Problem statement.
In the records below, find the line that contains "7 => plain .restart" and the line that contains "(.blockClose (o 0))", then retype exactly those two lines and every line between them.

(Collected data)

/-- A complete order as its body reads. -/
inductive Order where
  | enquire
  | statusPoll
  | tableRead (table first count : Nat)
  | tableLoad (table first count : Nat) (entries : List Octet)
  | historyRead (channel start count : Nat)
  | commit
  | restart
  | unlock (code : Nat)
  | lock
  | callAssignOrigin (index callNo slot far : Nat)
  | callAssignDestination (spur priority slot far : Nat)
  | callConnect (index callNo : Nat)
  | callRelease (index callNo : Nat)
  | callRefuse (index callNo reason : Nat)
  | tripPrepare
  | tripReset
  | blockOpen (block clear : Nat)
  | blockClose (block : Nat)
  | arm (a0 a1 a2 c0 c1 c2 c3 : Nat)
  | levelClear
  | truckClear
  | outputSet (output force : Nat)
  /-- A kind the node does not know. -/
  | unknown (kind : Nat)
  /-- A known kind whose body does not have the length and form of its kind. -/
  | badForm (kind : Nat)
deriving DecidableEq, Repr

/-- The order kind codes of chapter 11. -/
def Order.code : Order → Nat
  | .enquire => 1 | .statusPoll => 2 | .tableRead .. => 3 | .tableLoad .. => 4 | .historyRead .. => 5 | .commit => 6
  | .restart => 7 | .unlock _ => 8 | .lock => 9 | .callAssignOrigin .. => 10 | .callAssignDestination .. => 11
  | .callConnect .. => 12 | .callRelease .. => 13 | .callRefuse .. => 14 | .tripPrepare => 15 | .tripReset => 16
  | .blockOpen .. => 17 | .blockClose _ => 18 | .arm .. => 19 | .levelClear => 20 | .truckClear => 21 | .outputSet .. => 22
  | .unknown k => k | .badForm k => k

/-- R180: the orders that need engineering access, by kind code: TABLE LOAD, COMMIT, RESTART, TRIP PREPARE, TRIP RESET,
BLOCK OPEN, ARM, LEVEL CLEAR, TRUCK CLEAR, OUTPUT SET. -/
def kindNeedsAccess (k : Nat) : Bool := [4, 6, 7, 15, 16, 17, 19, 20, 21, 22].contains k

/-- R199: the order of a kind and an assembled body. The clear-list option of BLOCK OPEN is 0 or 1 (log entry 21). -/
def orderOf (kind : Nat) (b : List Octet) : Order :=
  let n := b.length
  let o := octAt b
  let plain (x : Order) : Order := if n = 0 then x else .badForm kind
  let sized (k : Nat) (x : Order) : Order := if n = k then x else .badForm kind
  match kind with
  | 1 => plain .enquire
  | 2 => plain .statusPoll
  | 3 => sized 3 (.tableRead (o 0) (o 1) (o 2))
  | 4 => if 3 ≤ n then .tableLoad (o 0) (o 1) (o 2) (b.drop 3) else .badForm kind
  | 5 => sized 3 (.historyRead (o 0) (o 1) (o 2))
  | 6 => plain .commit
  | 7 => plain .restart
  | 8 => sized 2 (.unlock (num16 b 0))
  | 9 => plain .lock
  | 10 => sized 4 (.callAssignOrigin (o 0) (o 1) (o 2) (o 3))
  | 11 => sized 4 (.callAssignDestination (o 0) (o 1) (o 2) (o 3))
  | 12 => sized 2 (.callConnect (o 0) (o 1))
  | 13 => sized 2 (.callRelease (o 0) (o 1))
  | 14 => sized 3 (.callRefuse (o 0) (o 1) (o 2))
  | 15 => plain .tripPrepare
  | 16 => plain .tripReset
  | 17 => sized 2 (if o 1 ≤ 1 then .blockOpen (o 0) (o 1) else .badForm kind)
  | 18 => sized 1 (.blockClose (o 0))
  | 19 => sized 7 (.arm (o 0) (o 1) (o 2) (o 3) (o 4) (o 5) (o 6))
  | 20 => plain .levelClear
  | 21 => plain .truckClear
  | 22 => sized 2 (.outputSet (o 0) (o 1))
  | k => .unknown k

/-! ## Actions and conditions -/

/-- R147: an action from its kind and two field octets; none when a code or a field is out of range. -/
def actionOf (k x y : Nat) : Option Action :=
  match k with
  | 1 => match identIx 2 x, forceOf y with
    | some o, some f => some (.setOutput o f)
    | _, _ => none
  | 2 => some .soundHandsets
  | 3 => if 1 ≤ x then some (.closeBlock x) else none
  | 4 => if h : 1 ≤ x ∧ x < 5 then some (.raiseLevel ⟨x, h.2⟩) else none
  | 5 => some .setTrip
  | 6 => if x ≤ 15 then some (.clearCallsAbove x) else none
  | 7 => (identIx 2 x).map .refugePrepare
  | 8 => some .stopTrucks
  | 9 => some (.sendNote x)
  | _ => none
def actionOctets : Action → List Octet
  | .setOutput o f => [1, octet (o.val + 1), octet (forceCode f)]
  | .soundHandsets => [2, 0, 0]
  | .closeBlock b => [3, octet b, 0]
  | .raiseLevel l => [4, octet l.val, 0]
  | .setTrip => [5, 0, 0]
  | .clearCallsAbove p => [6, octet p, 0]
  | .refugePrepare r => [7, octet (r.val + 1), 0]
  | .stopTrucks => [8, 0, 0]
  | .sendNote c => [9, octet c, 0]
/-- R150: a trigger condition; the outer none is a code or field out of range, the inner none the kind NONE. -/
def triggerOf (k x y : Nat) : Option (Option TriggerCond) :=
  match k with
  | 0 => some none
  | 1 => if h : 1 ≤ x ∧ x < 5 then some (some (.levelAtLeast ⟨x, h.2⟩)) else none
  | 2 => match identIx 16 x with
    | some c => if 1 ≤ y ∧ y ≤ 3 then some (some (.channelAtLeast c y)) else none
    | none => none
  | 3 => (identIx 2 x).map fun i => some (.contactActive i)
  | 4 => (identIx 2 x).map fun r => some (.refugeOccupied r)
  | 5 => if 1 ≤ x then some (some (.blockFault x)) else none
  | _ => none
def triggerOctets : Option TriggerCond → List Octet
  | none => [0, 0, 0]
  | some (.levelAtLeast l) => [1, octet l.val, 0]
  | some (.channelAtLeast c b) => [2, octet (c.val + 1), octet b]
  | some (.contactActive i) => [3, octet (i.val + 1), 0]
  | some (.refugeOccupied r) => [4, octet (r.val + 1), 0]
  | some (.blockFault b) => [5, octet b, 0]
/-- R155: a queue condition from its kind and three field octets. -/
def queueCondOf (k x y z : Nat) : Option QueueCond :=
  match k with
  | 1 => match identIx 8 x with
    | some p => if 1 ≤ y * 256 + z ∧ y * 256 + z ≤ 4095 then some (.tagSeen p (y * 256 + z)) else none
    | none => none
  | 2 => if 1 ≤ x * 256 + y ∧ x * 256 + y ≤ 3600 then some (.delay (x * 256 + y)) else none
  | 3 => match identIx 16 x with
    | some c => if y ≤ 2 then some (.channelAtMost c y) else none
    | none => none
  | 4 => if h : x < 5 then (if x ≤ 3 then some (.levelAtMost ⟨x, h⟩) else none) else none
  | 5 => if 1 ≤ x then some (.blockFree x) else none
  | _ => none
def queueCondOctets : QueueCond → List Octet
  | .tagSeen p t => 1 :: octet (p.val + 1) :: be16 t
  | .delay d => 2 :: (be16 d ++ [0])
  | .channelAtMost c b => [3, octet (c.val + 1), octet b, 0]
  | .levelAtMost l => [4, octet l.val, 0, 0]
  | .blockFree b => [5, octet b, 0, 0]

/-! ## Table entries (R200, Table entries) -/

/-- R2: the greatest engineering value of a kind; the least is 0 for every kind. -/
def kindMax : Kind → Nat
  | .methane => 10000 | .carbonMonoxide => 2000 | .carbonDioxide => 1000 | .oxygen => 2500 | .airflow => 2000
/-- R2: on a rising kind a greater value is more dangerous. -/
def kindRising : Kind → Bool
  | .methane => true | .carbonMonoxide => true | .carbonDioxide => true | .oxygen => false | .airflow => false
def kindOf : Nat → Option Kind
  | 0 => some .methane | 1 => some .carbonMonoxide | 2 => some .carbonDioxide | 3 => some .oxygen | 4 => some .airflow
  | _ => none
/-- An identity octet that may be absent: outer none out of range, inner none absent. -/
def identOpt (n k : Nat) : Option (Option (Fin n)) := if k = 0 then some none else (identIx n k).map some
def flagOf : Nat → Option Bool
  | 0 => some false | 1 => some true | _ => none

/-- R186: a COMMISSION entry in its ranges. -/
def commissionOf (b : List Octet) : Option Commission :=
  let o := octAt b
  match roleOf (o 6), roleOf (o 7), outLevelOf (o 8), outLevelOf (o 9) with
  | some r1, some r2, some l1, some l2 =>
    if h : o 1 < 16 then
      if o 0 ≤ 239 ∧ 1 ≤ o 4 ∧ o 4 ≤ 250 ∧ 1 ≤ o 5 then
        some { station := o 0, district := ⟨o 1, h⟩, code := num16 b 2, spacing := o 4, threshold := o 5,
               roles := #v[r1, r2], outLevels := #v[l1, l2] }
      else none
    else none
  | _, _, _, _ => none
def commissionOctets (c : Commission) : List Octet :=
  octet c.station :: octet c.district.val :: (be16 c.code ++
    [octet c.spacing, octet c.threshold, octet (roleCode (c.roles.get 0)), octet (roleCode (c.roles.get 1)),
     octet (outLevelCode (c.outLevels.get 0)), octet (outLevelCode (c.outLevels.get 1))])

/-- R162: a SPURS entry. -/
def spurCfgOf (b : List Octet) : Option SpurCfg :=
  match spurTypeOf (octAt b 0), flagOf (octAt b 1) with
  | some t, some r => if octAt b 2 ≤ 15 ∧ (r → t = .voice) then some { type := t, refuge := r, priority := octAt b 2 } else none
  | _, _ => none
def spurCfgOctets (c : SpurCfg) : List Octet := [octet (spurTypeCode c.type), flagOctet c.refuge, octet c.priority]

/-- R4: the thresholds are in order for the kind. -/
def thresholdsOk (k : Kind) (l1 l2 l3 : Nat) : Bool :=
  if kindRising k then l1 ≤ l2 && l2 ≤ l3 && l3 ≤ kindMax k else l1 ≤ kindMax k && l2 ≤ l1 && l3 ≤ l2
/-- R1, R4: a CHANNELS entry in its ranges with its thresholds in order. -/
def chanCfgOf (b : List Octet) : Option ChanCfg :=
  let o := octAt b
  match identOpt 8 (o 0), kindOf (o 2) with
  | some sp, some k =>
    let c : ChanCfg :=
      { spur := sp, sub := o 1, kind := k, zero := num16 b 3, span := num16 b 5, shift := o 7, l1 := num16 b 8,
        l2 := num16 b 10, l3 := num16 b 12, hyst := num16 b 14, confirm := o 16, tripOn := 128 ≤ o 17,
        faultTrips := o 17 / 64 % 2 = 1, staleLimit := o 18, window := o 19, decimation := o 20 }
    if c.sub ≤ 1 ∧ c.zero ≤ 4095 ∧ 1 ≤ c.span ∧ c.shift ≤ 4 ∧ c.hyst ≤ 1000 ∧ 1 ≤ c.confirm ∧ c.confirm ≤ 8 ∧
       1 ≤ c.staleLimit ∧ c.staleLimit ≤ 30 ∧ c.window ∈ [8, 16, 32, 64] ∧ 1 ≤ c.decimation ∧ c.decimation ≤ 60 ∧
       thresholdsOk k c.l1 c.l2 c.l3 = true
    then some c else none
  | _, _ => none
def chanCfgOctets (c : ChanCfg) : List Octet :=
  ident c.spur :: octet c.sub :: octet (kindCode c.kind) :: (be16 c.zero ++ be16 c.span ++ [octet c.shift] ++ be16 c.l1 ++
    be16 c.l2 ++ be16 c.l3 ++ be16 c.hyst ++ [octet c.confirm, octet ((if c.tripOn then 128 else 0) +
    (if c.faultTrips then 64 else 0)), octet c.staleLimit, octet c.window, octet c.decimation])

/-- R103, R104: a BLOCKS entry in its ranges, the truck spur absent exactly when the block id is 0. -/
def blockCfgOf (b : List Octet) : Option BlockCfg :=
  let o := octAt b
  match identOpt 8 (o 2) with
  | some sp =>
    if o 1 ≤ 1 ∧ 1 ≤ o 3 ∧ o 3 ≤ 4 ∧ 10 ≤ num16 b 4 ∧ num16 b 4 ≤ 1800 ∧ (o 0 = 0 ↔ sp = none) then
      some { id := o 0, role := if o 1 = 0 then .master else .far, spur := sp, convoy := o 3, transit := num16 b 4 }
    else none
  | none => none
def blockCfgOctets (c : BlockCfg) : List Octet :=
  octet c.id :: (match c.role with | .master => 0 | .far => 1) :: ident c.spur :: octet c.convoy :: be16 c.transit

/-- R131, R132: a REFUGES entry in its ranges, the chamber channels not equal when both are present. -/
def refugeCfgOf (b : List Octet) : Option RefugeCfg :=
  match identOpt 8 (octAt b 0), identOpt 16 (octAt b 1), identOpt 16 (octAt b 2) with
  | some sp, some c1, some c2 => if c1.isSome ∧ c1 = c2 then none else some { spur := sp, chan1 := c1, chan2 := c2 }
  | _, _, _ => none
def refugeCfgOctets (c : RefugeCfg) : List Octet := [ident c.spur, ident c.chan1, ident c.chan2]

Solution to this task.
  | 7 => plain .restart
  | 8 => sized 2 (.unlock (num16 b 0))
  | 9 => plain .lock
  | 10 => sized 4 (.callAssignOrigin (o 0) (o 1) (o 2) (o 3))
  | 11 => sized 4 (.callAssignDestination (o 0) (o 1) (o 2) (o 3))
  | 12 => sized 2 (.callConnect (o 0) (o 1))
  | 13 => sized 2 (.callRelease (o 0) (o 1))
  | 14 => sized 3 (.callRefuse (o 0) (o 1) (o 2))
  | 15 => plain .tripPrepare
  | 16 => plain .tripReset
  | 17 => sized 2 (if o 1 ≤ 1 then .blockOpen (o 0) (o 1) else .badForm kind)
  | 18 => sized 1 (.blockClose (o 0))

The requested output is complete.